• _Recorded data_
-- ==== Sys2Proof/Machine/Reassembly.lean ====
section
/-! DEFINITION. The fragment hand-off (spec 44_defrag.md). -/
namespace Sys2Proof.Machine

/-- What DEFRAG does with the reassembler's answer (R266, R269, R270, R271). -/
def takeAnswer (a : Answer) : Act Unit :=
  match a with
  | .complete b => do
    replaceFrame b
    setStage .defragmented
  | .incomplete => do
    emit .replenish
    raise .reassemblyIncomplete

/-- DEFRAG (R266, R267). -/
def opDefrag : Act Unit := do
  let isMcast ← readCtx .isMcast Ctx.isMcast
  require (!isMcast) .malformedMcastFragment
  let f ← theFrame
  let a ← submitFrame f
  takeAnswer a

/-- DEFRAG. -/
def execDefrag (s : State) : Host.Outcome State Fault Refusal := finish opDefrag s

end Sys2Proof.Machine
end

• _Assignment_
Go through the entries above and copy each line holding the string "Machine".

• _Answer space_
-- ==== Sys2Proof/Machine/Reassembly.lean ====
namespace Sys2Proof.Machine
end Sys2Proof.Machine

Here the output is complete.